To avoid binning, we can also perform a two-sample Kolmogorov-Smirnov test, available in SciPy only:

In [None]:
stats.ks_2samp(parents_age, others_age)

# Multiway ANOVA

## Q

Explain variations in heart rate using age and sex as factors (beware: there is a trap!)

## A

In [None]:
pg.anova(data=df, dv='HeartRate', between=['BinnedAge', 'Sex'])

## Q

We find a significant interaction while the effect of age fails to come up as significant by a short margin. Let us first draw an interaction plot.

## A

In [None]:
pg.plot_paired(df, 'HeartRate', 'Sex', 'BinnedAge');

In [None]:
pg.plot_paired(df, 'HeartRate', 'BinnedAge', 'Sex');

## Q

For the purpose of performing multiple comparisons and some *p*-value correction, let us conduct separate $t$-tests for each age interval and organise the results into a dataframe.

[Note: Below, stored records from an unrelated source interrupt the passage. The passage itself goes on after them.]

theorem State.takeRsp_keeps (s : State) (k : Nat) (b : Bytes) (hs : Mem Q s) : Mem Q (State.takeRsp s k b) := by
  unfold State.takeRsp
  extract_lets -merge +onlyGivenNames a1 a2 a3 a4 a5
  try clear_value a1
  try clear_value a2
  have ha3 : Mem Q a3 := by
    subst a3
    with_reducible refine State.hear_keeps _ _ _ ?_
    with_reducible refine State.taken_keeps _ _ ?_
    with_reducible exact hs
  try clear_value a3
  try clear_value a4
  try clear_value a5
  with_reducible refine keep_ite ?_ ?_
  · with_reducible refine State.hdrBad_keeps _ _ ?_
    with_reducible exact hs
  · split <;> first
      | (with_reducible exact ha3)
      | (extract_lets -merge +onlyGivenNames a6 a7 a8 a9
         try clear_value a6
         have ha7 : Mem Q a7 := by
           subst a7
           with_reducible refine State.setPort_keeps _ _ _ ?_
           with_reducible exact ha3
         try clear_value a7
         try clear_value a8
         have ha9 : Mem Q a9 := by
           subst a9
           with_reducible refine State.setPort_keeps _ _ _ ?_
           with_reducible exact ha7
         try clear_value a9
         with_reducible refine keep_ite ?_ ?_
         · with_reducible exact ha7
         · with_reducible refine State.showDmax_keeps _ _ ?_
           with_reducible exact ha9)

theorem State.takeReq_keeps (s : State) (k : Nat) (b : Bytes) (hs : Mem Q s) : Mem Q (State.takeReq s k b) := by
  unfold State.takeReq
  extract_lets -merge +onlyGivenNames a1 a2 a3 a4 a5 a6 a7 a8
  try clear_value a1
  have ha2 : Mem Q a2 := by
    subst a2
    with_reducible refine State.taken_keeps _ _ ?_
    with_reducible exact hs
  try clear_value a2
  try clear_value a3
  try clear_value a4
  have ha5 : Mem Q a5 := by
    subst a5
    unfold Mem; dsimp only; refine mem_in ?_
    with_reducible exact ha2
  try clear_value a5
  try clear_value a6
  try clear_value a7
  have ha8 : Mem Q a8 := by
    subst a8
    with_reducible refine State.setPort_keeps _ _ _ ?_
    with_reducible exact ha5
  try clear_value a8
  with_reducible refine keep_ite ?_ ?_
  · with_reducible exact hs
  · with_reducible refine keep_ite ?_ ?_
    · with_reducible refine State.hdrBad_keeps _ _ ?_
      with_reducible exact hs
    · with_reducible refine keep_ite ?_ ?_
      · with_reducible refine State.lockUpdate_keeps _ ?_
        with_reducible refine State.wr_keeps _ _ _ ?_
        with_reducible exact ha8
      · with_reducible exact ha5

theorem execPreviewReturn_keeps (W : WritesLm Q) (port : Nat) (index : Nat) (slot : Bytes) (s : State) (hs : Mem Q s) : OutMem Q (execPreviewReturn port index slot s) := by
  unfold execPreviewReturn
  with_reducible refine onLive_keeps _ _ ?_ ?_
  · with_reducible exact hs
  · intro x1 h1
    with_reducible refine onPort_keeps _ _ _ ?_ ?_
    · intro x2 h2
      with_reducible refine State.onCopy_keeps _ _ _ _ _ _ ?_ ?_
      · with_reducible exact h2
      · intro x3 h3
        with_reducible refine keep_ite ?_ ?_
        · with_reducible refine State.takePreview_keeps W _ _ _ ?_
          with_reducible exact h3
        · with_reducible exact h3
    · with_reducible exact h1

theorem execEchoRsp_keeps (port : Nat) (index : Nat) (slot : Bytes) (s : State) (hs : Mem Q s) : OutMem Q (execEchoRsp port index slot s) := by
  unfold execEchoRsp
  with_reducible refine onLive_keeps _ _ ?_ ?_
  · with_reducible exact hs
  · intro x1 h1
    with_reducible refine onPort_keeps _ _ _ ?_ ?_
    · intro x2 h2
      with_reducible refine State.onCopy_keeps _ _ _ _ _ _ ?_ ?_
      · with_reducible exact h2
      · intro x3 h3
        with_reducible refine keep_ite ?_ ?_
        · with_reducible refine State.takeRsp_keeps _ _ _ ?_
          with_reducible exact h3
        · with_reducible exact h3
    · with_reducible exact h1

theorem execChunkReceive_keeps (port : Nat) (index : Nat) (slot : Bytes) (s : State) (hs : Mem Q s) : OutMem Q (execChunkReceive port index slot s) := by
  unfold execChunkReceive
  with_reducible refine onLive_keeps _ _ ?_ ?_
  · with_reducible exact hs
  · intro x1 h1
    with_reducible refine onPort_keeps _ _ _ ?_ ?_
    · intro x2 h2
      with_reducible refine State.onCopy_keeps _ _ _ _ _ _ ?_ ?_
      · with_reducible exact h2
      · intro x3 h3
        with_reducible refine keep_ite ?_ ?_
        · with_reducible refine State.takeChunk_keeps _ _ _ ?_
          with_reducible exact h3
        · with_reducible exact h3
    · with_reducible exact h1

theorem State.takeMarker_keeps (s : State) (k : Nat) (f : Bytes) (hs : Mem Q s) : Mem Q (State.takeMarker s k f) := by
  unfold State.takeMarker
  extract_lets -merge +onlyGivenNames a1 a2 a3 a4
  have ha1 : Mem Q a1 := by
    subst a1
    with_reducible refine State.loadTime_keeps _ _ _ ?_
    with_reducible exact hs
  try clear_value a1
  have ha2 : Mem Q a2 := by
    subst a2
    with_reducible refine State.wr_keeps _ _ _ ?_
    with_reducible refine State.wr_keeps _ _ _ ?_
    with_reducible exact ha1
  try clear_value a2
  have ha3 : Mem Q a3 := by
    subst a3
    with_reducible refine State.takeStart_keeps _ _ _ ?_
    with_reducible exact ha2
  try clear_value a3
  try clear_value a4
  with_reducible refine State.lockUpdate_keeps _ ?_
  with_reducible refine State.detectIf_keeps _ _ _ ?_
  with_reducible exact ha3

theorem execEchoReq_keeps (port : Nat) (index : Nat) (slot : Bytes) (s : State) (hs : Mem Q s) : OutMem Q (execEchoReq port index slot s) := by
  unfold execEchoReq
  with_reducible refine onLive_keeps _ _ ?_ ?_
  · with_reducible exact hs
  · intro x1 h1
    with_reducible refine onPort_keeps _ _ _ ?_ ?_
    · intro x2 h2
      with_reducible refine State.onCopy_keeps _ _ _ _ _ _ ?_ ?_
      · with_reducible exact h2
      · intro x3 h3
        with_reducible refine keep_ite ?_ ?_
        · with_reducible refine State.takeReq_keeps _ _ _ ?_
          with_reducible exact h3
        · with_reducible exact h3
    · with_reducible exact h1
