theorem State.regRead_keeps (s : State) (off : Nat) (hs : Mem Q s) : Mem Q (State.regRead s off).2 := by
  unfold State.regRead
  extract_lets -merge +onlyGivenNames a1 a2
  try clear_value a1
  try clear_value a2
  with_reducible refine keep_ite2 ?_ ?_
  · with_reducible refine mem_snd ?_
    with_reducible exact hs
  · split <;> first
      | (with_reducible refine mem_snd ?_
         unfold Mem; dsimp only; refine mem_in ?_
         with_reducible exact hs)
      | (split <;> first
           | (with_reducible refine mem_snd ?_
              unfold Mem; dsimp only; refine mem_in ?_
              with_reducible exact hs)
           | (with_reducible refine mem_snd ?_
              with_reducible refine keep_ite ?_ ?_
              · with_reducible refine timeNsRead_keeps _ ?_
                with_reducible exact hs
              · with_reducible refine keep_ite ?_ ?_
                · with_reducible refine State.drawn_keeps _ ?_
                  with_reducible exact hs
                · with_reducible exact hs))

theorem State.storeWord_keeps (s : State) (off : Nat) (w : Nat) (hs : Mem Q s) : Mem Q (State.storeWord s off w) := by
  unfold State.storeWord
  refine keep_foldl ?_ ?_
  · with_reducible exact hs
  · intro x1 x2 h1
    with_reducible refine State.storeRow_keeps _ _ _ _ ?_
    with_reducible exact h1

theorem State.basePair_keeps (s : State) (lo : Fld) (hi : Fld) (align : Nat) (size : Nat) (w : Nat) (hs : Mem Q s) : Mem Q (State.basePair s lo hi align size w) := by
  unfold State.basePair
  extract_lets -merge +onlyGivenNames a1 a2
  have ha1 : Mem Q a1.2 := by
    subst a1
    with_reducible refine State.takeLo_keeps _ _ _ ?_
    with_reducible exact hs
  try clear_value a1
  try clear_value a2
  with_reducible refine keep_ite ?_ ?_
  · with_reducible exact ha1
  · with_reducible refine State.wr_keeps _ _ _ ?_
    with_reducible refine State.wr_keeps _ _ _ ?_
    with_reducible exact ha1

theorem txeqWrite_keeps (off : Nat) (w : Nat) (s : State) (hs : Mem Q s) : Mem Q (txeqWrite off w s) := by
  unfold txeqWrite
  with_reducible refine keep_ite ?_ ?_
  · with_reducible refine State.storeWord_keeps _ _ _ ?_
    with_reducible exact hs
  · with_reducible exact hs

theorem State.edited_keeps (s : State) (s' : State) (hs : Mem Q s) (hs' : Mem Q s') : Mem Q (State.edited s s') := by
  unfold State.edited
  with_reducible refine keep_ite ?_ ?_
  · with_reducible exact hs'
  · with_reducible refine State.hostEdited_keeps _ ?_
    with_reducible exact hs'

theorem State.msixWrite_keeps (s : State) (o : Nat) (w : Nat) (hs : Mem Q s) : Mem Q (State.msixWrite s o w) := by
  unfold State.msixWrite
  extract_lets -merge +onlyGivenNames a1 a2 a3 a4 a5 a6
  try clear_value a1
  try clear_value a2
  try clear_value a3
  try clear_value a4
  have ha5 : Mem Q a5 := by
    subst a5
    unfold Mem; dsimp only; refine mem_in ?_
    with_reducible exact hs
  try clear_value a5
  try clear_value a6
  with_reducible refine keep_ite ?_ ?_
  · with_reducible exact hs
  · with_reducible refine keep_ite ?_ ?_
    · with_reducible refine State.sendVector_keeps _ _ ?_
      unfold Mem; dsimp only; refine mem_in ?_
      with_reducible exact ha5
    · with_reducible exact ha5

theorem State.deny_keeps (s : State) (off : Nat) (cause : Nat) (trail : Bool) (hs : Mem Q s) : Mem Q (State.deny s off cause trail) := by
  unfold State.deny
  with_reducible refine State.wr_keeps _ _ _ ?_
  with_reducible refine State.wr_keeps _ _ _ ?_
  with_reducible refine State.wr_keeps _ _ _ ?_
  with_reducible refine State.inc_keeps _ _ ?_
  with_reducible exact hs

theorem State.headerWrite_keeps (s : State) (b : Nat) (o : Nat) (w : Nat) (hs : Mem Q s) : Mem Q (State.headerWrite s b o w) := by
  unfold State.headerWrite
  extract_lets -merge +onlyGivenNames a1 a2 a3
  try clear_value a1
  try clear_value a2
  have ha3 : Mem Q a3 := by
    subst a3
    with_reducible refine State.storeWord_keeps _ _ _ ?_
    with_reducible exact hs
  try clear_value a3
  with_reducible refine keep_ite ?_ ?_
  · with_reducible refine keep_ite ?_ ?_
    · with_reducible refine State.blockReset_keeps _ _ ?_
      with_reducible exact hs
    · with_reducible exact hs
  · with_reducible refine keep_ite ?_ ?_
    · with_reducible refine State.dropResigners_keeps _ ?_
      with_reducible refine State.storeWord_keeps _ _ _ ?_
      with_reducible exact hs
    · with_reducible refine keep_ite ?_ ?_
      · with_reducible refine keep_ite ?_ ?_
        · with_reducible refine State.notify_keeps _ _ ?_
          with_reducible exact ha3
        · with_reducible exact ha3
      · with_reducible refine keep_ite ?_ ?_
        · with_reducible refine reactWrite_keeps _ _ _ _ ?_
          with_reducible exact hs
        · with_reducible refine State.storeWord_keeps _ _ _ ?_
          with_reducible exact hs

theorem maskWrite_keeps (off : Nat) (w : Nat) (s : State) (hs : Mem Q s) : Mem Q (maskWrite off w s) := by
  unfold maskWrite
  with_reducible refine keep_ite ?_ ?_
  · with_reducible exact hs
  · with_reducible refine keep_ite ?_ ?_
    · with_reducible refine State.detect_keeps _ _ ?_
      with_reducible exact hs
    · with_reducible refine State.storeWord_keeps _ _ _ ?_
      with_reducible exact hs

theorem State.shadowPair_keeps (s : State) (lo : Fld) (hi : Fld) (w : Nat) (hs : Mem Q s) : Mem Q (State.shadowPair s lo hi w) := by
  unfold State.shadowPair
  extract_lets -merge +onlyGivenNames a1
  have ha1 : Mem Q a1.2 := by
    subst a1
    with_reducible refine State.takeLo_keeps _ _ _ ?_
    with_reducible exact hs
  try clear_value a1
  with_reducible refine State.setShadow_keeps _ _ ?_
  with_reducible exact ha1

theorem brnWrite_keeps (off : Nat) (w : Nat) (s : State) (hs : Mem Q s) : Mem Q (brnWrite off w s) := by
  unfold brnWrite
  with_reducible refine keep_ite ?_ ?_
  · with_reducible refine State.noteHiz_keeps _ ?_
    with_reducible refine State.storeWord_keeps _ _ _ ?_
    with_reducible exact hs
  · with_reducible refine keep_ite ?_ ?_
    · with_reducible refine State.holdLo_keeps _ _ _ ?_
      with_reducible exact hs
    · with_reducible refine keep_ite ?_ ?_
      · with_reducible refine State.edited_keeps _ _ ?_ ?_
        · with_reducible exact hs
        · with_reducible refine State.shadowPair_keeps _ _ _ _ ?_
          with_reducible exact hs
      · with_reducible refine keep_ite ?_ ?_
        · with_reducible refine State.edited_keeps _ _ ?_ ?_
          · with_reducible exact hs
          · with_reducible refine State.setShadow_keeps _ _ ?_
            with_reducible exact hs
        · with_reducible refine State.storeWord_keeps _ _ _ ?_
          with_reducible exact hs
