-- ==== Sys2Proof/WellFormed.lean ====
section
/-! DEFINITION. Which commands are well formed: every index, number and length an operand carries lies in the range that the
rule at its constructor gives the place it names.  The meanings are total; a command that is not well formed names something
the device does not have. -/

namespace Sys2Proof

/-- A descriptor comes from one of the 1,024 queue numbers (R63). -/
def Desc.wf (d : Desc) : Bool := decide (d.sq < 1024)

/-- A payload or marker slot is 256 bytes (R101). -/
def slotWf (b : Bytes) : Bool := decide (b.length = 256)

/-- A payload slot has an index from 1 to 1,023 (R101). -/
def indexWf (i : Nat) : Bool := decide (1 ≤ i) && decide (i < 1024)

/-- Blocks come by the eight lanes of a port (R83), or none do. -/
def lanesWf (rx : List (List Block)) : Bool := decide (rx.length = 8) || rx.isEmpty

/-- A marker round has a block on each of the eight lanes (R89). -/
def roundWf (r : List (Nat × Block)) : Bool := decide (r.length = 8)

/-- A return message names a port, a payload slot and a place in its payload (R114, R115). -/
def RetMsg.wf (m : RetMsg) : Bool := decide (m.port < 4) && indexWf m.at0 && slotWf m.slot && decide (m.idx < 60)

/-- A received frame comes from NET0 or NET1 and is no shorter than its bytes say, an Ethernet header at least (R125). -/
def NetFrame.wf (f : NetFrame) : Bool := decide (f.port < 2) && decide (f.raw.length ≤ f.len) && decide (14 ≤ f.raw.length)

/-- A register offset is word-aligned and lies in BAR0, or in BAR2 placed after it (R60, R381). -/
def offWf (off : Nat) : Bool := off % 4 == 0 && decide (off < 2 ^ 22)

/-- Bits of branches 0 to 127 (R222). -/
def branchWf (l : List (Nat × List Bool)) : Bool := l.all (fun x => decide (x.1 < 128))

/-- The command is well formed. -/
def Instr.wf (i : Instr) : Bool :=
  match i with
  | .pornAssert => true
  | .pornRelease _ => true
  | .perst => true
  | .rootLock => true
  | .bootLoad => true
  | .rangerRunning => true
  | .refLoss => true
  | .fbclkLoss => true
  | .holdoverExpiry => true
  | .slewComplete => true
  | .rootUnlock => true
  | .frameBoundary => true
  | .fixFrameStart => true
  | .frameLatch => true
  | .subframeBoundary => true
  | .scriptRunEnd group pads bri => decide (group < 16) && branchWf pads && branchWf bri
  | .frmCfgWrite _ => true
  | .frmRun => true
  | .frmStop => true
  | .frmReseed => true
  | .stepDispatch entry => decide (entry < 256)
  | .bandJudgment band => decide (band < 16)
  | .bandComposed band => decide (band < 16)
  | .passComplete => true
  | .bandAbandon band => decide (band < 16)
  | .bankRetire => true
  | .gladeVerdict glade => decide (glade < 16)
  | .substitutionDone glade => decide (glade < 16)
  | .gladeRelease _ => true
  | .standLoad d => d.wf
  | .standUnload d => d.wf
  | .overlayLoad d => d.wf
  | .overlayUnload d => d.wf
  | .shadowStand d => d.wf
  | .shadowOverlays d => d.wf
  | .shadowLayer d => d.wf
  | .shadowBuffer d => d.wf
  | .shadowTables d => d.wf
  | .shadowGlade d => d.wf
  | .shadowPattern d => d.wf
  | .shadowDimmer d => d.wf
  | .shadowRevert d => d.wf
  | .commit d => d.wf
  | .commitPrepare => true
  | .commitValidate => true
  | .cutoff => true
  | .localCommitDecide => true
  | .commitCancel d => d.wf
  | .excludeSet d => d.wf
  | .commitStatus d => d.wf
  | .doorbellPoll words => words.all (fun w => decide (w.1 < 1024))
  | .descriptorFetch _ => true
  | .completionPost cq _ _ => decide (cq < 256)
  | .headWordRead cq _ => decide (cq < 256)
  | .acqHeadWrite _ => true
  | .coalesceTimer cq => decide (cq < 256)
  | .hqsEnable _ => true
  | .adminQueueSetup off _ => offWf off
  | .bar4Access off _ len => decide (off + len ≤ 2 ^ 28)
  | .nop d => d.wf
  | .sqCreate d => d.wf
  | .sqDelete d => d.wf
  | .cqCreate d => d.wf
  | .cqDelete d => d.wf
  | .queueQuery d => d.wf
  | .mbxResync d => d.wf
  | .tileRegRead d => d.wf
  | .tileRegWrite d => d.wf
  | .tileWrite d _ => d.wf
  | .tileRead d => d.wf
  | .localWrite d _ => d.wf
  | .localRead d _ => d.wf
  | .mailbox port index slot => decide (port < 4) && indexWf index && slotWf slot
  | .remoteWrite port index slot => decide (port < 4) && indexWf index && slotWf slot
  | .regRead port index slot => decide (port < 4) && indexWf index && slotWf slot
  | .regWrite port index slot => decide (port < 4) && indexWf index && slotWf slot
  | .resync port index slot => decide (port < 4) && indexWf index && slotWf slot
  | .readReq port index slot => decide (port < 4) && indexWf index && slotWf slot
  | .tileMailboxPoll => true
  | .mbxAck m => m.wf
  | .mbxRetransmit tile => decide (tile < 512)
  | .completion m => m.wf
  | .regReply m => m.wf
  | .event m _ => m.wf
  | .readData m _ => m.wf
  | .trlEnable port => decide (port < 4)
  | .trlDisable port => decide (port < 4)
  | .detectSense port _ => decide (port < 4)
  | .trainEnd port _ _ => decide (port < 4)
  | .prbsDetect port => decide (port < 4)
  | .blockLock port rx => decide (port < 4) && lanesWf rx
  | .deskewDone port round1 round2 rx => decide (port < 4) && roundWf round1 && roundWf round2 && lanesWf rx
  | .lockTimeout port rx => decide (port < 4) && lanesWf rx
  | .deskewTimeout port rx => decide (port < 4) && lanesWf rx
  | .capTimeout port rx => decide (port < 4) && lanesWf rx
  | .capabilityAccept port copy1 copy2 rx => decide (port < 4) && decide (copy1.length = 56) && decide (copy2.length = 56) && lanesWf rx
  | .portActive port => decide (port < 4)
  | .signalLoss port => decide (port < 4)
  | .lockLoss port rx => decide (port < 4) && lanesWf rx
  | .deskewLoss port round1 round2 rx => decide (port < 4) && roundWf round1 && roundWf round2 && lanesWf rx
  | .hiBer port => decide (port < 4)
  | .retrain port => decide (port < 4)
  | .peerSleep port => decide (port < 4)
  | .dormantEnter port => decide (port < 4)
  | .dormantClear port => decide (port < 4)
  | .wakeDetect port => decide (port < 4)
  | .wakeRelock port => decide (port < 4)
  | .trailCycleStart port => decide (port < 4)
  | .chunkDrop port => decide (port < 4)
  | .markerReceive port slot rx => decide (port < 4) && slotWf slot && lanesWf rx
  | .markerMissing port rx => decide (port < 4) && lanesWf rx
  | .chunkReceive port index slot => decide (port < 4) && indexWf index && slotWf slot
  | .broadcastSlot port index slot => decide (port < 4) && indexWf index && slotWf slot
  | .bcastGapTimer stream => decide (1 ≤ stream) && decide (stream ≤ 5)
  | .bcastGap m => m.wf
  | .commitReply m => m.wf
  | .lockReport m => m.wf
  | .emptySlotArrive port index => decide (port < 4) && decide (index < 1024)
  | .echoReq port index slot => decide (port < 4) && indexWf index && slotWf slot
  | .echoRsp port index slot => decide (port < 4) && indexWf index && slotWf slot
  | .echoTimeout port _ => decide (port < 4)
  | .echoStale => true
  | .previewReturn port index slot => decide (port < 4) && indexWf index && slotWf slot
  | .epochAdvance => true
  | .rosterTimeout port tile => decide (port < 4) && decide (tile < 512)
  | .netFrameReceive f => f.wf
  | .hostFetchComplete source _ _ _ => decide (source < 16)
  | .referenceRelease _ => true
  | .sacnSourceTimeout universeIndex _ => decide (universeIndex < 32)
  | .sacnCommit => true
  | .sacnHeldWrite => true
  | .sacnCueCommit => true
  | .netLinkDown port => decide (port < 2)
  | .netModeWrite port _ => decide (port < 2)
  | .pacedLaunch flow => decide (flow < 64)
  | .timedLaunch port => decide (port < 2)
  | .flowSet d => d.wf
  | .flowClear d => d.wf
  | .sourceSet d => d.wf
  | .rxPost d => d.wf
  | .txSend d _ => d.wf
  | .flowStats d _ => d.wf
  | .sacnMap d => d.wf
  | .sacnCue d => d.wf
  | .previewSet d => d.wf
  | .txflowSet d => d.wf
  | .timeNsRead => true
  | .timeSet => true
  | .rangerOffsetFeed _ _ => true
  | .servoFeed d => d.wf
  | .servoHoldover => true
  | .timeStep d => d.wf
  | .timeRead d => d.wf
  | .tsFetch d _ => d.wf
  | .geometryCheck d => d.wf
  | .canopyStats d _ => d.wf
  | .tableWrite d _ _ => d.wf
  | .tablePatch d _ => d.wf
  | .patchApply => true
  | .tableVerify d => d.wf
  | .censusRun d => d.wf
  | .branchStats d _ => d.wf
  | .holdSet d => d.wf
  | .nightEntry => true
  | .fsyncEdge _ => true
  | .fsyncLost => true
  | .fsyncZeroPulse => true
  | .standaloneExit => true
  | .audioRun => true
  | .audioBlockBoundary _ => true
  | .fbStartPulse => true
  | .fbsLost => true
  | .asrcUnlock port _ => decide (port < 16)
  | .asrcLock port _ _ => decide (port < 16)
  | .silentChangeApply channel => decide (channel < 4352)
  | .zcTimeout channel => decide (channel < 4352)
  | .portSet d => d.wf
  | .streamSet d => d.wf
  | .routeSet d => d.wf
  | .captureSet d => d.wf
  | .txaudSet d => d.wf
  | .groupSet d => d.wf
  | .claim => true
  | .takeoverDecision => true
  | .resign => true
  | .healthUpdate => true
  | .arbSelect => true
  | .arbDeselect => true
  | .fbSerFrame frame => decide (frame.length = 64)
  | .serLost => true
  | .overlapTimeout => true
  | .healthReport _ => true
  | .patrolTest _ _ => true
  | .handover d => d.wf
  | .pairStatus d => d.wf
  | .digestReset d => d.wf
  | .faultEvent block source => decide (block < 23) && decide (source < 32)
  | .blockReset block => decide (block < 23)
  | .quiesceEnd block => decide (block < 23)
  | .resetLimitEnd => true
  | .blkReactWrite block _ => decide (block < 23)
  | .lmcScrub addr _ => decide (addr < 2 ^ 33)
  | .supplyDip rail => decide (rail < 5)
  | .dipRecovery => true
  | .supplyReset rail => decide (rail < 5)
  | .supplyResetRelease _ _ => true
  | .wdgKick => true
  | .preExpire => true
  | .expired => true
  | .busy cls => decide (1 ≤ cls) && decide (cls ≤ 6)
  | .faultSnapshot d _ => d.wf
  | .rangerRestart d => d.wf
  | .thermalSample readings => decide (readings.length = 16)
  | .peakReset => true
  | .trimApply => true
  | .trimChange => true
  | .trimSave d _ => d.wf
  | .trimRestore d _ => d.wf
  | .memBist d _ _ => d.wf
  | .imageWrite d _ => d.wf
  | .imageActivate d => d.wf
  | .imageConfirm d => d.wf
  | .imageRevert d => d.wf
  | .migrationReport d _ => d.wf
  | .imageBroadcast d _ => d.wf
  | .sdbQuery d => d.wf
  | .trialWindowExpiry => true
  | .seedbankScrub offset _ => decide (offset < 2 ^ 26)
  | .tileIdWrite _ _ => true
  | .loHiPairWrite off _ => offWf off
  | .shadowFieldWrite off _ => offWf off
  | .registerWrite off _ _ => decide (off < 2 ^ 22)
  | .jtagInstruction _ => true
  | .netLinkUp port speed _ => decide (port < 2) && decide (speed = 1 ∨ speed = 2)
  | .fbclkPresent => true
  | .fbActInRise => true
  | .freeRunFrameStart => true

end Sys2Proof
end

If comfortable enough with Python, define a "Pingouin-like" function `stratified_ttests` that takes a dataframe `data`, a dependent variable name `dv`, a between factor name `between` and a stratum factor `strata`.

## A

In [None]:
def stratified_ttests(data, dv, between, strata):
    # convert `strata` into a dictionary with the levels as keys and the corresponding rows as values
    strata = data.groupby(strata).groups
    # list the levels of the between factor, so that we input the groups in `ttest` in a consistent order
    levels = data[between].unique()
    # the present function only supports binary between factors, because we call `ttest`
    assert len(levels) == 2
    level1, level2 = levels
    # loop over the different strata
    results = []
    for stratum, rows in strata.items():
        # pick the corresponding rows of data
        stratum_data = data.loc[rows]
        # make the two groups
        group1 = stratum_data.loc[stratum_data[between]==level1, dv]
        group2 = stratum_data.loc[stratum_data[between]==level2, dv]
        # perform the test
        result = pg.ttest(group1, group2)
        # `result` is a single-row dataframe; set the index label so that we can concatenate the rows afterwards
        result.index = [stratum]
        results.append(result)
    # concatenate the rows and return the resulting dataframe
    return pd.concat(results)

In [None]:
results = stratified_ttests(df, 'HeartRate', 'Sex', 'BinnedAge')
results

Simpler but not-reusable implementation:

In [None]:
results = []
for stratum in ('20-30', '30-40', '40-50', '50-60', '60-70'):
    stratum_data = df[df['BinnedAge']==stratum]
    group1 = stratum_data.loc[stratum_data['Sex']=='Female', 'HeartRate']
    group2 = stratum_data.loc[stratum_data['Sex']=='Male', 'HeartRate']
    result = pg.ttest(group1, group2)
    result.index = [stratum]
    results.append(result)
results = pd.concat(results)
results

## Q

Correct the *p*-values, for example using the Holm procedure.

## A

In [None]:
significance, corrected_pvalues = pg.multicomp(results['p-val'], method='holm')
results['corrected p-val'], results['significance'] = corrected_pvalues, significance
results